=== Given records ===
****************************************
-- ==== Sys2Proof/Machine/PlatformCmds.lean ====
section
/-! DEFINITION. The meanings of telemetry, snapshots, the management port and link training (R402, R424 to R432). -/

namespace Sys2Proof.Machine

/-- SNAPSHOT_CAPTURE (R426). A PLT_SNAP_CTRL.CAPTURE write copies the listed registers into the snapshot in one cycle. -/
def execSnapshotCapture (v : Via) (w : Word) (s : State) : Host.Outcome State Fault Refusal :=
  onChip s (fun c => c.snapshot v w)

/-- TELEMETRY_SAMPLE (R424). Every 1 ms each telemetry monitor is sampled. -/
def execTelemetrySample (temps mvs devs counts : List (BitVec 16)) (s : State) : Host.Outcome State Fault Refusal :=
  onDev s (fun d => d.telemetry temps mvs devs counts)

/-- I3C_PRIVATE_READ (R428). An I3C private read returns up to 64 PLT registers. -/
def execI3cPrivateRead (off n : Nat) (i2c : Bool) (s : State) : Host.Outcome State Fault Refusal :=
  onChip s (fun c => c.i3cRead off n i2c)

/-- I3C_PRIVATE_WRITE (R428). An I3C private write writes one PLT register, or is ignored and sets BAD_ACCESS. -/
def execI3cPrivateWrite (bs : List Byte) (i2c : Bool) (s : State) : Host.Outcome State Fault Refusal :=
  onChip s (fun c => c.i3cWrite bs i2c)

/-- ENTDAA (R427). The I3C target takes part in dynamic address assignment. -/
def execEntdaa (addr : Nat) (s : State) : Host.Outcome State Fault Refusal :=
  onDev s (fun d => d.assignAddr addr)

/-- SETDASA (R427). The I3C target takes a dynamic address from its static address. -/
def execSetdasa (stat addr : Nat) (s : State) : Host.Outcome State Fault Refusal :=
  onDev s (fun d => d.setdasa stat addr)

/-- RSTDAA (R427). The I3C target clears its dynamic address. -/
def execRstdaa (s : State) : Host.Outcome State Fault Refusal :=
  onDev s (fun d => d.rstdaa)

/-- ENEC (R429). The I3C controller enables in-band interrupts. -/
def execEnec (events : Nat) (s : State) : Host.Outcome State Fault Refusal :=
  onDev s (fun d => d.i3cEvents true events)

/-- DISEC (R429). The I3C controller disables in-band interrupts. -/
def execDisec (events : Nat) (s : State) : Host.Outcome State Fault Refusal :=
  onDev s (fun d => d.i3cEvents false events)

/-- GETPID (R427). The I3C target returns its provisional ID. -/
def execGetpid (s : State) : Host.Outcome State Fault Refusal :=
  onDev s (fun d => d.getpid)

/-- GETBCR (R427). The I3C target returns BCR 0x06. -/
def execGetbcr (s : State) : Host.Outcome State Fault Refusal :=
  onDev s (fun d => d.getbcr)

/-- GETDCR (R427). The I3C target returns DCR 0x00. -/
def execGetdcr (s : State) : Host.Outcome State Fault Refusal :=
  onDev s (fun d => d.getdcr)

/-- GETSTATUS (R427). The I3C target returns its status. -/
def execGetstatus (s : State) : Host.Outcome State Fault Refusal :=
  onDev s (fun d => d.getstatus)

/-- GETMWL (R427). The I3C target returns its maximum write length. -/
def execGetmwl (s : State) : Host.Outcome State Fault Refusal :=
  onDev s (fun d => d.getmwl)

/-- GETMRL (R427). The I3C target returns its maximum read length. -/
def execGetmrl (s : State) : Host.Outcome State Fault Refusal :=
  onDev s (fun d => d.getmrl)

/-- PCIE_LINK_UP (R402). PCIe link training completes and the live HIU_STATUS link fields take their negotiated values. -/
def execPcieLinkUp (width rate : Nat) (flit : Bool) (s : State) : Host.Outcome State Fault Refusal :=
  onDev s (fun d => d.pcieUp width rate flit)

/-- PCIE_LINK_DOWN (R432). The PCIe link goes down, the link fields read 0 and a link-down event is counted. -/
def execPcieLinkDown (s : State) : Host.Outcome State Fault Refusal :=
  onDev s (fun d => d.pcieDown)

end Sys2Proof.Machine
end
****************************************
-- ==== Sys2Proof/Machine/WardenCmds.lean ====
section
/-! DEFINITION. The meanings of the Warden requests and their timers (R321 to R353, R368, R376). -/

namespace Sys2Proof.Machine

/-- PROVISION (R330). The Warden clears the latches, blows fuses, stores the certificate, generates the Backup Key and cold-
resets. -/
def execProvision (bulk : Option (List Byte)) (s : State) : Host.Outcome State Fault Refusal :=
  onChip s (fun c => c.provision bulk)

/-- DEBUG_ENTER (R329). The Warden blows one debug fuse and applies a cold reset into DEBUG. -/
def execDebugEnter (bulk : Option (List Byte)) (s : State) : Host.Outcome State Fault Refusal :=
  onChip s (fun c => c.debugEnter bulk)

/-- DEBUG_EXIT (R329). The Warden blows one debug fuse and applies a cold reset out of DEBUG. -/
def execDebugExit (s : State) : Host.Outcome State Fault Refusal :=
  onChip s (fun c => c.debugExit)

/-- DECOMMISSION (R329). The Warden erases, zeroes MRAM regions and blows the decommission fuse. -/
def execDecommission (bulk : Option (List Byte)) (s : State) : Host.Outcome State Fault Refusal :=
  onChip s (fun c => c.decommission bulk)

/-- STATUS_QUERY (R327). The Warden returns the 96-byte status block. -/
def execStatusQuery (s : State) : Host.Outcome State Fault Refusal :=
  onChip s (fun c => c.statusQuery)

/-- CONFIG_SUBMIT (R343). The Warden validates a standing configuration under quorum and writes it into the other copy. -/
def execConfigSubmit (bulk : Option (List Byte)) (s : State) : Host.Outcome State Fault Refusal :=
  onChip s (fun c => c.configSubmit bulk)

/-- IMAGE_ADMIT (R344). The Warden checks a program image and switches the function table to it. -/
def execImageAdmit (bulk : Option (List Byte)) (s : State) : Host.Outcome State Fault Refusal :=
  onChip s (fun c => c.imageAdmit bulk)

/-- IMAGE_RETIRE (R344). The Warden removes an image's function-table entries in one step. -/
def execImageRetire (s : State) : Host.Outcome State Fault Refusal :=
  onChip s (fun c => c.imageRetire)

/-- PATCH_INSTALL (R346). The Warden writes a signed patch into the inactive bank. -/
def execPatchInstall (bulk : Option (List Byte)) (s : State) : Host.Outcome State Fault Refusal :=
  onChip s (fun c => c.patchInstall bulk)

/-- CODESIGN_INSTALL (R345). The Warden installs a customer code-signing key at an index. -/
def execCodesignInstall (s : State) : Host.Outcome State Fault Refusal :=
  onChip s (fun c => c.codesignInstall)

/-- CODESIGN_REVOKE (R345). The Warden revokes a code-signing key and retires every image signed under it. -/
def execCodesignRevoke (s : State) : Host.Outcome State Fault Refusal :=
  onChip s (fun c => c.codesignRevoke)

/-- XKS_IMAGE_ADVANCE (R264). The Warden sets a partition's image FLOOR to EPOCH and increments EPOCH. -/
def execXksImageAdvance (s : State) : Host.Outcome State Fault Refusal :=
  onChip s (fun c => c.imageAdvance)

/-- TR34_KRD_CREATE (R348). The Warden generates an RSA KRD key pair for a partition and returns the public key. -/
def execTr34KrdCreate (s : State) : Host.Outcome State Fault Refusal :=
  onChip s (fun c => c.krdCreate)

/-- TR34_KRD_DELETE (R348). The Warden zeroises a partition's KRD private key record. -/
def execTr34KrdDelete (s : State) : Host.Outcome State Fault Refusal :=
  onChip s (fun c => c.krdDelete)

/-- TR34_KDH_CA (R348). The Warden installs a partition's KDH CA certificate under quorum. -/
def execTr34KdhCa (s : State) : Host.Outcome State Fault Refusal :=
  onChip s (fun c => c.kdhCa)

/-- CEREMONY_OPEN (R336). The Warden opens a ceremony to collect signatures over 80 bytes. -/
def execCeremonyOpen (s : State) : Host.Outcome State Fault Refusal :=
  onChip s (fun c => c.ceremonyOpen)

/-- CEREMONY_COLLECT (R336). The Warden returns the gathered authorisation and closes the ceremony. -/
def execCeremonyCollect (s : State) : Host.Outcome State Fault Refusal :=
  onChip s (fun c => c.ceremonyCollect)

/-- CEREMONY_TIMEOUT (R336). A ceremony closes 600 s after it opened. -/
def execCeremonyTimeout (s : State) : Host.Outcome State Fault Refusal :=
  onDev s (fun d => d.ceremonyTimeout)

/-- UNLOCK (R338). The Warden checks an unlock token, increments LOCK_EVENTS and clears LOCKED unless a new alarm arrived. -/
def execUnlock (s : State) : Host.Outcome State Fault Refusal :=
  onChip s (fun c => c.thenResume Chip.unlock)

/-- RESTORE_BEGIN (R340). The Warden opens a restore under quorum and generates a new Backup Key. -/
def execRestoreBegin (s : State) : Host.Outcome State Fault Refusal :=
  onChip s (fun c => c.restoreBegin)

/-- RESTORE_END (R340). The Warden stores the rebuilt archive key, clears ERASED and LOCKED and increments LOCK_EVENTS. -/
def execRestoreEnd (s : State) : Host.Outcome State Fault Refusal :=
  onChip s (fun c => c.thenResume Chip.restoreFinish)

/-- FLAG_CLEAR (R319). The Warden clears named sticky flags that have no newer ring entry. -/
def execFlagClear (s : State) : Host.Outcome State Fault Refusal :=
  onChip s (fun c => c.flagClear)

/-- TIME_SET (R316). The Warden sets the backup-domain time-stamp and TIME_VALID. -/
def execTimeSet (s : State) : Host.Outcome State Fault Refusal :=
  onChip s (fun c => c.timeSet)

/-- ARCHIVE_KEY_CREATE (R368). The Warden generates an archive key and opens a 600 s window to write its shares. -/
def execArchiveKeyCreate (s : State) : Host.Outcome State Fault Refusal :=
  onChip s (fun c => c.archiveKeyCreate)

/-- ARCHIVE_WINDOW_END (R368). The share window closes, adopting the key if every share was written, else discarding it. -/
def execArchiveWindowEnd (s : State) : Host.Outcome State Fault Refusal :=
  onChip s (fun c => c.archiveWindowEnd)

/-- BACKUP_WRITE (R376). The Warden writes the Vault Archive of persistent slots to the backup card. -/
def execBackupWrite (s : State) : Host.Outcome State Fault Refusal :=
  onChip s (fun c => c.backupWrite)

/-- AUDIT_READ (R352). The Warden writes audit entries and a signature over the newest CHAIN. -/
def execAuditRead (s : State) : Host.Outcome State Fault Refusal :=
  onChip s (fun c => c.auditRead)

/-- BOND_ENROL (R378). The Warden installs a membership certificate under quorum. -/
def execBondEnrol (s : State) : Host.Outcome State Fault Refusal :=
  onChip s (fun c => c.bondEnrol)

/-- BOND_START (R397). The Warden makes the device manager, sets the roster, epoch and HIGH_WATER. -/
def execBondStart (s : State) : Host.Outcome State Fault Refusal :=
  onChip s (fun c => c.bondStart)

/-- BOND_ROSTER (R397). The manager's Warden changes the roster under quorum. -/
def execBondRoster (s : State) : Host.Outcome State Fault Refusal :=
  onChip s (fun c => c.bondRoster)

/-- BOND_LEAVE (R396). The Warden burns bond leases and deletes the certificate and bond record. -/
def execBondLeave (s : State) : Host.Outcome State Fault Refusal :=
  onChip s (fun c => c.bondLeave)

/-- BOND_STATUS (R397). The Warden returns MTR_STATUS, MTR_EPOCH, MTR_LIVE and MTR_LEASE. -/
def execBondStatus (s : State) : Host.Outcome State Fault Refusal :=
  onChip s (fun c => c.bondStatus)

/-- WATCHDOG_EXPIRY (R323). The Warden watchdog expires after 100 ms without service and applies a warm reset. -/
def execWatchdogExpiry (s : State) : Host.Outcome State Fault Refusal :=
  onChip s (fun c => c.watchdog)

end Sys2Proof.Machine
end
****************************************
=== Activity ===
In the material above, how many lines include the string "Option"? State the number alone.

=== Your response ===
6